Data records:
------------------------------------
-- ==== Sys2Proof/Machine/Fault.lean ====
section
/-! DEFINITION. Fault records and the fault log (R419 to R421), and majority votes (R422). -/

namespace Sys2Proof.Machine

def kCoreFault : Nat := 0x01
def kSpadParity : Nat := 0x02
def kMemUncorr : Nat := 0x03
def kNbrFailed : Nat := 0x04
def kLaneDead : Nat := 0x05
def kChannelFailed : Nat := 0x06
def kJigFailed : Nat := 0x07
def kDieReset : Nat := 0x08
def kMeshLink : Nat := 0x09
def kBennexDiscard : Nat := 0x0A
def kGolfortLoss : Nat := 0x0B
def kFarLost : Nat := 0x0C
def kConsGiveup : Nat := 0x0D
def kVoteFail : Nat := 0x0E
def kAuditFail : Nat := 0x0F
def kWarmRestart : Nat := 0x10

/-- The package as a record's UNIT. -/
def unitPackage : Nat := 0xFFFF

/-- Where the fault log window begins in the local map (R421, R41). -/
def faultLogBase : Nat := 0x0C0000F8000

/-- The 60 bytes of a record before its CRC, as one number. -/
def FltRec.body (r : FltRec) (seq : Nat) : Nat :=
  seq % 2 ^ 32 + r.kind % 256 * 2 ^ 32 + r.action % 256 * 2 ^ 40 + r.unit % 2 ^ 16 * 2 ^ 48 +
  r.cadence % 2 ^ 64 * 2 ^ 64 + r.cores % 2 ^ 64 * 2 ^ 128 + r.discarded % 2 ^ 32 * 2 ^ 192 +
  r.master % 2 ^ 9 * 2 ^ 224 + r.address % 2 ^ 64 * 2 ^ 256 + r.detail % 2 ^ 64 * 2 ^ 320

/-- A record's 64 bytes (R419). -/
def FltRec.bytes (r : FltRec) (seq : Nat) : List Byte :=
  let b := leBytes 60 (r.body seq)
  b ++ leBytes 4 (crc32 b)

/-- R421: a record performed in the log. -/
def State.performFault (s : State) (r : FltRec) : State :=
  let seq := s.get F.fltNextSeq_seq
  let behind := (seq + 2 * 2 ^ 32 - 512 - s.get F.fltAck_seq) % 2 ^ 32
  let s := if 512 ≤ seq ∧ 0 < behind ∧ behind < 2 ^ 31 then s.bump F.fltOverwrites_count [] else s
  let s := s.pokes (faultLogBase + seq % 512 * 64) (r.bytes seq)
  let s := s.puts [(F.fltNextSeq_seq, [], seq + 1), (F.fltStatus_new, [], 1)]
  if s.flag F.fltControl_intEn then s.msix (s.get F.fltControl_vector) else s

/-- Die `d` is in partial reset (R449). -/
def State.dieInReset (s : State) (d : Nat) : Bool := bit (s.get F.bruDieReset_active) d

/-- R421: a record that die `d` writes. While D0 is in partial reset each other die holds up to 16, and D0's own waits
for its return. -/
def State.fault (s : State) (d : Nat) (r : FltRec) : State :=
  if s.dieInReset 0 then
    let l := tget [] s.fltHeld d
    if l.length < 16 then { s with fltHeld := tset [] s.fltHeld d (l ++ [r]) }
    else { s with fltLostBy := tset 0 s.fltLostBy d (tget 0 s.fltLostBy d + 1) }
  else s.performFault r

/-- R421: the held records delivered when D0 returns, in order, and the dropped ones counted. -/
def State.deliverFaults (s : State) : State :=
  let l := (List.range 4).flatMap (fun d => tget [] s.fltHeld d)
  let lost := ((List.range 4).map (fun d => tget 0 s.fltLostBy d)).sum
  let s := { s with fltHeld := [], fltLostBy := [] }
  let s := l.foldl State.performFault s
  s.bump F.fltLost_count [] lost

/-- A record of an event of the model: the count is the one at the event (R419). -/
def State.record (s : State) (kind action unit : Nat) (cores discarded master address detail : Nat := 0) : FltRec :=
  { kind := kind, action := action, unit := unit, cadence := s.cadence, cores := cores, discarded := discarded,
    master := master, address := address, detail := detail }

/-- R422: `n` minority copies of class `k` rewritten; class 0 also counts in MQ_VOTE_CORRECTIONS. -/
def State.voteCorrected (s : State) (k n : Nat) : State :=
  let s := s.bump F.voteCorr_count [k] n
  if k = 0 then s.bump F.mqVoteCorrections_count [] n else s

/-- R422: a word of class `k` of which all three copies differ: the record VOTE_FAIL and FLT_STATUS.VOTE_FAIL. -/
def State.voteFail (s : State) (k : Nat) : State :=
  (s.put F.fltStatus_voteFail [] 1).fault 0 (s.record kVoteFail 0 unitPackage (detail := k))

end Sys2Proof.Machine
end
------------------------------------
Assignment » Please reproduce each line above exactly as written.

Answer section »
-- ==== Sys2Proof/Machine/Fault.lean ====
section
/-! DEFINITION. Fault records and the fault log (R419 to R421), and majority votes (R422). -/

namespace Sys2Proof.Machine

def kCoreFault : Nat := 0x01
def kSpadParity : Nat := 0x02
def kMemUncorr : Nat := 0x03
def kNbrFailed : Nat := 0x04
def kLaneDead : Nat := 0x05
def kChannelFailed : Nat := 0x06
def kJigFailed : Nat := 0x07
def kDieReset : Nat := 0x08
def kMeshLink : Nat := 0x09
def kBennexDiscard : Nat := 0x0A
def kGolfortLoss : Nat := 0x0B
def kFarLost : Nat := 0x0C
def kConsGiveup : Nat := 0x0D
def kVoteFail : Nat := 0x0E
def kAuditFail : Nat := 0x0F
def kWarmRestart : Nat := 0x10

/-- The package as a record's UNIT. -/
def unitPackage : Nat := 0xFFFF

/-- Where the fault log window begins in the local map (R421, R41). -/
def faultLogBase : Nat := 0x0C0000F8000

/-- The 60 bytes of a record before its CRC, as one number. -/
def FltRec.body (r : FltRec) (seq : Nat) : Nat :=
  seq % 2 ^ 32 + r.kind % 256 * 2 ^ 32 + r.action % 256 * 2 ^ 40 + r.unit % 2 ^ 16 * 2 ^ 48 +
  r.cadence % 2 ^ 64 * 2 ^ 64 + r.cores % 2 ^ 64 * 2 ^ 128 + r.discarded % 2 ^ 32 * 2 ^ 192 +
  r.master % 2 ^ 9 * 2 ^ 224 + r.address % 2 ^ 64 * 2 ^ 256 + r.detail % 2 ^ 64 * 2 ^ 320

/-- A record's 64 bytes (R419). -/
def FltRec.bytes (r : FltRec) (seq : Nat) : List Byte :=
  let b := leBytes 60 (r.body seq)
  b ++ leBytes 4 (crc32 b)

/-- R421: a record performed in the log. -/
def State.performFault (s : State) (r : FltRec) : State :=
  let seq := s.get F.fltNextSeq_seq
  let behind := (seq + 2 * 2 ^ 32 - 512 - s.get F.fltAck_seq) % 2 ^ 32
  let s := if 512 ≤ seq ∧ 0 < behind ∧ behind < 2 ^ 31 then s.bump F.fltOverwrites_count [] else s
  let s := s.pokes (faultLogBase + seq % 512 * 64) (r.bytes seq)
  let s := s.puts [(F.fltNextSeq_seq, [], seq + 1), (F.fltStatus_new, [], 1)]
  if s.flag F.fltControl_intEn then s.msix (s.get F.fltControl_vector) else s

/-- Die `d` is in partial reset (R449). -/
def State.dieInReset (s : State) (d : Nat) : Bool := bit (s.get F.bruDieReset_active) d

/-- R421: a record that die `d` writes. While D0 is in partial reset each other die holds up to 16, and D0's own waits
for its return. -/
def State.fault (s : State) (d : Nat) (r : FltRec) : State :=
  if s.dieInReset 0 then
    let l := tget [] s.fltHeld d
    if l.length < 16 then { s with fltHeld := tset [] s.fltHeld d (l ++ [r]) }
    else { s with fltLostBy := tset 0 s.fltLostBy d (tget 0 s.fltLostBy d + 1) }
  else s.performFault r

/-- R421: the held records delivered when D0 returns, in order, and the dropped ones counted. -/
def State.deliverFaults (s : State) : State :=
  let l := (List.range 4).flatMap (fun d => tget [] s.fltHeld d)
  let lost := ((List.range 4).map (fun d => tget 0 s.fltLostBy d)).sum
  let s := { s with fltHeld := [], fltLostBy := [] }
  let s := l.foldl State.performFault s
  s.bump F.fltLost_count [] lost

/-- A record of an event of the model: the count is the one at the event (R419). -/
def State.record (s : State) (kind action unit : Nat) (cores discarded master address detail : Nat := 0) : FltRec :=
  { kind := kind, action := action, unit := unit, cadence := s.cadence, cores := cores, discarded := discarded,
    master := master, address := address, detail := detail }

/-- R422: `n` minority copies of class `k` rewritten; class 0 also counts in MQ_VOTE_CORRECTIONS. -/
def State.voteCorrected (s : State) (k n : Nat) : State :=
  let s := s.bump F.voteCorr_count [k] n
  if k = 0 then s.bump F.mqVoteCorrections_count [] n else s

/-- R422: a word of class `k` of which all three copies differ: the record VOTE_FAIL and FLT_STATUS.VOTE_FAIL. -/
def State.voteFail (s : State) (k : Nat) : State :=
  (s.put F.fltStatus_voteFail [] 1).fault 0 (s.record kVoteFail 0 unitPackage (detail := k))

end Sys2Proof.Machine
end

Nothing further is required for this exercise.